# Don't Worry, I'll Be OK



## lightm05

Don't Worry I'll Be Ok...

can someone please translate to Tagalog....


----------



## cyrille2188

Huwag kang magalala, ayos lang ako.
(Lit. Don't worry, I _am_ OK)

There is no difference between 'I am OK' and 'I will be OK' in Tagalog.


----------



## lightm05

thank you very much


----------



## Roshini

I think we can also use : Huwag magalala, okey lang ako. But I need someone to back me up. Sige.


----------



## wEi-wEi

> Don't Worry I'll Be Ok...



all of you were right, but the complete translation is:
   "Huwag kang magalala magiging maayos din ako."


----------



## Roshini

"Huwag kang magalala magiging maayos din ako."
But isn't din used for too? Like 'don't worry, I'll be ok too?'
How about that?


----------



## wEi-wEi

yah... din is also used as too.. but in this sentence she used "i'll" and sometimes din can be used in future...


----------



## Roshini

How is that? Can you please explain further how din is used in 'i'll', and in future? Examples would be good.


----------



## wEi-wEi

gusto ko din matulog = i also want to sleep / i want to sleep too

din is been used when you want to say: also, too... words like that...


----------



## Roshini

Oh ok. Gusto ko matulog ngayon sahin ako'y maraming pagod na .(I want to sleep now because I'm very tired.) Please chech the arrangement of words in this sentence. Please put it colours fro those which are wrongly place. Thanks.

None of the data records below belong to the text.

/-! ## Locations of an engine's access (R20, R50, R51, R126) -/

/-- A byte of a record's space as a gang's request names it, for a given partition, context and level. `data`: a payload byte, which an
aperture leaf may serve (R20). -/
def State.spaceLoc (s : State) (part ctx gang core : Nat) (level data : Bool) (space kvh : Nat) (acc : Acc) (a : Nat) : Res :=
  let w := BitVec.ofNat 64 a
  let g := s.gang gang
  match space with
  | 0 =>
    if a ≥ 2 ^ 56 then .bad cProtection w
    else
      match s.xlat part ctx level data acc a with
      | .ok dev pa mt => .ok ⟨.global, a, dev, pa, mt⟩
      | .bad cause => .bad cause w
  | 1 =>
    if a ≥ 2 ^ 32 then .bad cProtection w
    else
      match s.kvXlat part (dieOf core) (BitVec.ofNat 32 kvh) a (acc == .store) with
      | .ok dev pa mt => .ok ⟨.kv, a, dev, pa, mt⟩
      | .bad cause => .bad cause w
  | 2 => if a ≥ g.localSize then .bad cProtection w else .ok ⟨.localMem, a, s.dev, localAp core + g.localBase + a, 2⟩
  | _ =>
    match yardParts a with
    | some (y, off) => if (grantedYards g.lrec).contains y then .ok ⟨.yard, a, s.dev, yardAp y + off, 2⟩ else .bad cProtection w
    | none => .bad cProtection w

/-- The page whose request a cancellation ends: the least page of the space (R21, R44). -/
def lostPage (space a : Nat) : Nat := if space = 1 then a / 2 ^ 13 else a / 2 ^ 16

/-- No cause: an address whose request was cancelled reads as poison and takes no write (R35). -/
def cLost : BitVec 8 := 0

/-- Do an operation's payload requests use aperture leaves: those of copies, TLD and collectives do, ACC.LD and ACC.ST do not (R20). -/
def OpKind.aperture (k : OpKind) : Bool := k != .accLd && k != .accSt

/-- A byte of an operation's record. -/
def State.engLoc (s : State) (o : EngineOp) (x : Shape) (acc : Acc) (a : Nat) : Res :=
  if o.lost.contains (lostPage x.space a) then .bad cLost 0
  else s.spaceLoc o.part o.crew o.gang o.core o.level o.kind.aperture x.space x.kvh acc a

/-- A target word's 8 or 16 bytes (R372): no aperture leaf serves it. -/
def State.targetLoc (s : State) (part ctx gang core : Nat) (level : Bool) (t : DWord) : Res :=
  match tgSpc t with
  | 0 => s.spaceLoc part ctx gang core level false 0 0 .store (tgAddr t)
  | 1 => s.spaceLoc part ctx gang core level false 2 0 .store (tgAddr t)
  | _ => s.spaceLoc part ctx gang core level false 3 0 .store (tgAddr t)

/-! ## Reading and writing elements -/

/-- What reading one element gives: its bits, poison, a failed address, or a line of another device that must come first. -/
inductive ElemR where
  | val (v : Nat)
  | poison
  | bad (cause : BitVec 8) (addr : DWord)
  | need (dev line : Nat)
  deriving DecidableEq, Repr

/-- A byte at its home, or from a line another device answered. -/
def State.engByte (s : State) (got : List Line) (x : Loc) : Option Byte :=
  if x.dev = s.dev then some (s.mem.read x.pa) else lineByte got x.dev x.pa

/-- Does a line that another device answered hold its byte's word poisoned (R91)? -/
def linePoison (got : List Line) (x : Loc) : Bool :=
  got.any fun l => l.dev == x.dev && l.line == x.pa / 128 && l.bad.contains (x.pa % 128 / 4)

/-- The bytes at record addresses. -/
def State.readAddrs (s : State) (got : List Line) (loc : Nat → Res) (as : List Nat) : ElemR :=
  let rs := as.map fun a => (a, loc a)
  match firstBad rs with
  | some (_, cause, a) => if cause == cLost then .poison else .bad cause a
  | none =>
    let xs := goodLocs rs
    match xs.find? fun p => (s.engByte got p.2).isNone with
    | some p => .need p.2.dev (p.2.pa / 128)
    | none =>
      if xs.any fun p => (p.2.dev == s.dev && s.poison.contains (p.2.pa / 4)) || linePoison got p.2 then .poison
      else .val (leNat (xs.map fun p => (s.engByte got p.2).getD 0))

/-- One element of a box (R126, R127). -/
def State.elemRead (s : State) (got : List Line) (x : Shape) (loc : Nat → Res) (o : DWord) (q : Nat) : ElemR :=
  if !x.elemIn o q then .val x.fillVal
  else
    let (as, ph) := x.elemBytes o q
    match s.readAddrs got loc as with
    | .val v => .val (v / 2 ^ ph % 2 ^ x.w)
    | r => r

/-- The scale of the block that element q lies in. -/
def State.scaleRead (s : State) (got : List Line) (x : Shape) (loc : Nat → Res) (o : DWord) (q : Nat) : ElemR :=
  let is := placed o (coordsOf x.boxes q)
  if !x.elemIn o q then .val x.fillScale else s.readAddrs got loc [x.scaleAddr is]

Appreciate it.


----------



## Roshini

Oh is I'll miss you - mamimiss kita or namimis kita?


----------



## lourna18

Wei-Wei is right: but should be arranged this way

"Huwag kang mag-alala, magiging maayos din ako."

Take not that:
"I am okay" is present, "I will be okay" is future


----------



## Roshini

What's the difference? "Huwag kang mag-alala, magiging maayos din ako."
 and the one she gave earlier? 
Oh is:  I'll miss you - mamimiss kita or namimis kita?
thanks.


----------



## LanceKitty

Roshini said:
			
		

> Oh is: I'll miss you - mamimiss kita or namimis kita?
> thanks.


 
I'll miss you.  *Mamimiss kita*.
I am missing you.  *Namimiss kita*.


----------



## Roshini

Sige. salamat po.


----------